* _WHAT YOU ARE ASKED TO DO_
Pull every line that includes the word "none" out of the data below and copy it.

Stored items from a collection
BEGIN

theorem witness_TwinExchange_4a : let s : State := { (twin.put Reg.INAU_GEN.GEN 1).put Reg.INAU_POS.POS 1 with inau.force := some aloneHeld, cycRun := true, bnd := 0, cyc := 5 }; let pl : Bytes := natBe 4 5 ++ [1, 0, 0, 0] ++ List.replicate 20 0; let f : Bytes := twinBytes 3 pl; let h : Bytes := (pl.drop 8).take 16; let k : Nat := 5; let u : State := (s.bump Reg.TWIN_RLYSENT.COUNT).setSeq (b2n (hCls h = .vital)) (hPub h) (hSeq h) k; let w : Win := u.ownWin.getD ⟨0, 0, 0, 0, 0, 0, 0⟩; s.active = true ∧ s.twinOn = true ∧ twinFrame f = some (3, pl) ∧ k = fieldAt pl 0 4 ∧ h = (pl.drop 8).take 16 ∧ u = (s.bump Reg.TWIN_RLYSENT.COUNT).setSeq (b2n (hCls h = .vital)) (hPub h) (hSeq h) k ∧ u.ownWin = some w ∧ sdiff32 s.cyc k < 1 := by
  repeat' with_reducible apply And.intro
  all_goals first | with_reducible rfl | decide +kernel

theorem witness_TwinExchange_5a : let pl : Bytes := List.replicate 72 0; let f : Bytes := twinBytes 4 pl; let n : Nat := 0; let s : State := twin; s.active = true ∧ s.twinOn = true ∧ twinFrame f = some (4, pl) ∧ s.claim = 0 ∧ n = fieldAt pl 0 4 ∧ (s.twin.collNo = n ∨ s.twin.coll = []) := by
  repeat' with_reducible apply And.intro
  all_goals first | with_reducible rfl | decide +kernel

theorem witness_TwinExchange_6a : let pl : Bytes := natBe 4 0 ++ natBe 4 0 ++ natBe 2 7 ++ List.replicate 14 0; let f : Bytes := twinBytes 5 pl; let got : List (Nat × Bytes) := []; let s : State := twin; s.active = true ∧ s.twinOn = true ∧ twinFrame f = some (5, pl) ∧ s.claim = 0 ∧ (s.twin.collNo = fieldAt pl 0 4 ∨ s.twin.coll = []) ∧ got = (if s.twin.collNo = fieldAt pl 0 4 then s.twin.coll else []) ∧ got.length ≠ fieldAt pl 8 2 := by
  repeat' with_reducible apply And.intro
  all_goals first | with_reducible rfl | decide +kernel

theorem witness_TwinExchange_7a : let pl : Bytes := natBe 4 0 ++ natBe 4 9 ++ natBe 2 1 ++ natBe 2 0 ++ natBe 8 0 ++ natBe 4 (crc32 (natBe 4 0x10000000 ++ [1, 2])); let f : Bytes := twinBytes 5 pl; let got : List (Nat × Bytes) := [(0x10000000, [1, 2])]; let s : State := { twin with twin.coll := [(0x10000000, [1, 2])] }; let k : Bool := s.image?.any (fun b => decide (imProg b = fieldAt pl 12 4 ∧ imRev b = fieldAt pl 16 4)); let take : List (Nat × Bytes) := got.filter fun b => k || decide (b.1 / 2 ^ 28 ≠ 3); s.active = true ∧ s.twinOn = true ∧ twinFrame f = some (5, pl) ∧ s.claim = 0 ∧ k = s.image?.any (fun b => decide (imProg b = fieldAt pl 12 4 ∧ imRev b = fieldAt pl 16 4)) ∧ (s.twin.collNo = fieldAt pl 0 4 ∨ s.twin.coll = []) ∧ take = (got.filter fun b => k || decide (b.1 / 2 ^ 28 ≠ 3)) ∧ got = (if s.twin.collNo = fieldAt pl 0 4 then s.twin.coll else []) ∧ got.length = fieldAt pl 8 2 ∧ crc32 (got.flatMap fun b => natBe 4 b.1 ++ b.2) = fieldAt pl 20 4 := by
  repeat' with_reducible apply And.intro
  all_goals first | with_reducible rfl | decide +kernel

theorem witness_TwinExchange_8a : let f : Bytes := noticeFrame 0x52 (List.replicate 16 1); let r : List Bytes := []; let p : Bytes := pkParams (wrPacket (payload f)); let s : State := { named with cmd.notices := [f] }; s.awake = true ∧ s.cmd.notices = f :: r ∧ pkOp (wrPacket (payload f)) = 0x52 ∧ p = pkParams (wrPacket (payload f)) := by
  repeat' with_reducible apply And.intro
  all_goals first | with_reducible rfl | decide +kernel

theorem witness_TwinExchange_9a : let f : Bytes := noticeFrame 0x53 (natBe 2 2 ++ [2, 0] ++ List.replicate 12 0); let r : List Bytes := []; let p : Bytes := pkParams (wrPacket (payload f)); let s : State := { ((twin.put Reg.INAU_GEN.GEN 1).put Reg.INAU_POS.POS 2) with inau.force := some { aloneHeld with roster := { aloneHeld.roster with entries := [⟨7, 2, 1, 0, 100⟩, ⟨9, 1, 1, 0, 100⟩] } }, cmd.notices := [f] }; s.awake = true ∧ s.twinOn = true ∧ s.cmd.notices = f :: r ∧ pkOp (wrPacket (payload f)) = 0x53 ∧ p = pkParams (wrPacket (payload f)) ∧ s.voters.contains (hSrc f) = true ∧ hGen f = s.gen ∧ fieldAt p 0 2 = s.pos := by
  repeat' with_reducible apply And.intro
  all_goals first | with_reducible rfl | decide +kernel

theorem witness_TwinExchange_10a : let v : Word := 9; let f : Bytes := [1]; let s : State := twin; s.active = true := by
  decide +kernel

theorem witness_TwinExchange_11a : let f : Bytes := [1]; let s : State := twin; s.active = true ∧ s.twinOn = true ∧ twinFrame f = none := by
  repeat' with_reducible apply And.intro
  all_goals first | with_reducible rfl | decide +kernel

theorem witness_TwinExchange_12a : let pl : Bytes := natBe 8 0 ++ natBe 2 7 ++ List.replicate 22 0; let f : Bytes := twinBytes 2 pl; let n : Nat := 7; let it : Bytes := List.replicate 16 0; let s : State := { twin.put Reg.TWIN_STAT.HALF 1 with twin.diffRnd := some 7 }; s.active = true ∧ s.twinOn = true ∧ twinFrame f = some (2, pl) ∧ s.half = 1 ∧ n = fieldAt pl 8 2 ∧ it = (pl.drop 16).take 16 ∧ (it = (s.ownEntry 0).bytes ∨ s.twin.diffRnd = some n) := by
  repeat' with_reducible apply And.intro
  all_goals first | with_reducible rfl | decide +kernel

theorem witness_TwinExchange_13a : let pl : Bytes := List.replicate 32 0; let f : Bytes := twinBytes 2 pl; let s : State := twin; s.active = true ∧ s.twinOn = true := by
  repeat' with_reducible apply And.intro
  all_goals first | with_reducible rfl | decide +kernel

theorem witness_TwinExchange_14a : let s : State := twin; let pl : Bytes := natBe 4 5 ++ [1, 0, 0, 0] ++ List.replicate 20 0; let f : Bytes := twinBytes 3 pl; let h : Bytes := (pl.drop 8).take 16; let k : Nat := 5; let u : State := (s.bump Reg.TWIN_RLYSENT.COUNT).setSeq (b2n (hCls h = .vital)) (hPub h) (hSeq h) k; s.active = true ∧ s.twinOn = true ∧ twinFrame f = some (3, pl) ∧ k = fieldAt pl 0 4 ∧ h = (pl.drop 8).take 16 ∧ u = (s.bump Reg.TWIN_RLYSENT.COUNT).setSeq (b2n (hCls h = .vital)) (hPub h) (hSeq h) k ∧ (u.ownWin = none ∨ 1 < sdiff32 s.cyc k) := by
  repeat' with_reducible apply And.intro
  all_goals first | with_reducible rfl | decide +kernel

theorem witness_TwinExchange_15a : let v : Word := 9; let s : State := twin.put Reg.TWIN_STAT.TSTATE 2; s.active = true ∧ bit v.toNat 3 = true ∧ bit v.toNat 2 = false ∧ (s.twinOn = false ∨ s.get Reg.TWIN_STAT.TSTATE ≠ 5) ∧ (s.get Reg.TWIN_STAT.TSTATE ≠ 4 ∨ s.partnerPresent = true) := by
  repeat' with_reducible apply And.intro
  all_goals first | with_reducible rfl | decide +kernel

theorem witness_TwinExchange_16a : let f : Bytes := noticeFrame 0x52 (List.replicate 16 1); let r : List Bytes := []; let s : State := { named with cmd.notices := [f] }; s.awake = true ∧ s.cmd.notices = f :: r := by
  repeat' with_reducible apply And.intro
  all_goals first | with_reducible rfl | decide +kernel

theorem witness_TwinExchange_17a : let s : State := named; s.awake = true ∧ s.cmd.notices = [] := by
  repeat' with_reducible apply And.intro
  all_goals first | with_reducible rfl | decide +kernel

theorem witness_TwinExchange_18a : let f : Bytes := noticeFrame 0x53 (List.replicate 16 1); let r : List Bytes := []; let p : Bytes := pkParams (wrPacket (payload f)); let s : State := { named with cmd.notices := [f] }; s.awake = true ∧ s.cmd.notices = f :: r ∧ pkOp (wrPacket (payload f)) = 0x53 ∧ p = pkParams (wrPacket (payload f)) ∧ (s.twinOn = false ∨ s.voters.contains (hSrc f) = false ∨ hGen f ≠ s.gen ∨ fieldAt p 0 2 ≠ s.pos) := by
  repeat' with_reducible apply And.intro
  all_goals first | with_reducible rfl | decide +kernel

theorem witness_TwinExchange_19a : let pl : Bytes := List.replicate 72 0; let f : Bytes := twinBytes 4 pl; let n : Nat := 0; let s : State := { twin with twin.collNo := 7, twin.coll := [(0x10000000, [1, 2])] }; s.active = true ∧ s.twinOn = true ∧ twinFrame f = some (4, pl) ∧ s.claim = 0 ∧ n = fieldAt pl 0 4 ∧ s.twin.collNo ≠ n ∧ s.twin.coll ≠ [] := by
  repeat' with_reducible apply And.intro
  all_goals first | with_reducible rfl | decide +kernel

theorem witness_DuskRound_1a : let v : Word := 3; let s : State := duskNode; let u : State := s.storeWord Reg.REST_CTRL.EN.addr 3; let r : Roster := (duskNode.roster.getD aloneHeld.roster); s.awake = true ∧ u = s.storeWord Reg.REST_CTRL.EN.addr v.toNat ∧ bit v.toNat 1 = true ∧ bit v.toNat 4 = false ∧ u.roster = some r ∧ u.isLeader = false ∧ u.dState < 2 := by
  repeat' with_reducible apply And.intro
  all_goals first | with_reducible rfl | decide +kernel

END

* _EXERCISE RESPONSE_
theorem witness_TwinExchange_11a : let f : Bytes := [1]; let s : State := twin; s.active = true ∧ s.twinOn = true ∧ twinFrame f = none := by
theorem witness_TwinExchange_14a : let s : State := twin; let pl : Bytes := natBe 4 5 ++ [1, 0, 0, 0] ++ List.replicate 20 0; let f : Bytes := twinBytes 3 pl; let h : Bytes := (pl.drop 8).take 16; let k : Nat := 5; let u : State := (s.bump Reg.TWIN_RLYSENT.COUNT).setSeq (b2n (hCls h = .vital)) (hPub h) (hSeq h) k; s.active = true ∧ s.twinOn = true ∧ twinFrame f = some (3, pl) ∧ k = fieldAt pl 0 4 ∧ h = (pl.drop 8).take 16 ∧ u = (s.bump Reg.TWIN_RLYSENT.COUNT).setSeq (b2n (hCls h = .vital)) (hPub h) (hSeq h) k ∧ (u.ownWin = none ∨ 1 < sdiff32 s.cyc k) := by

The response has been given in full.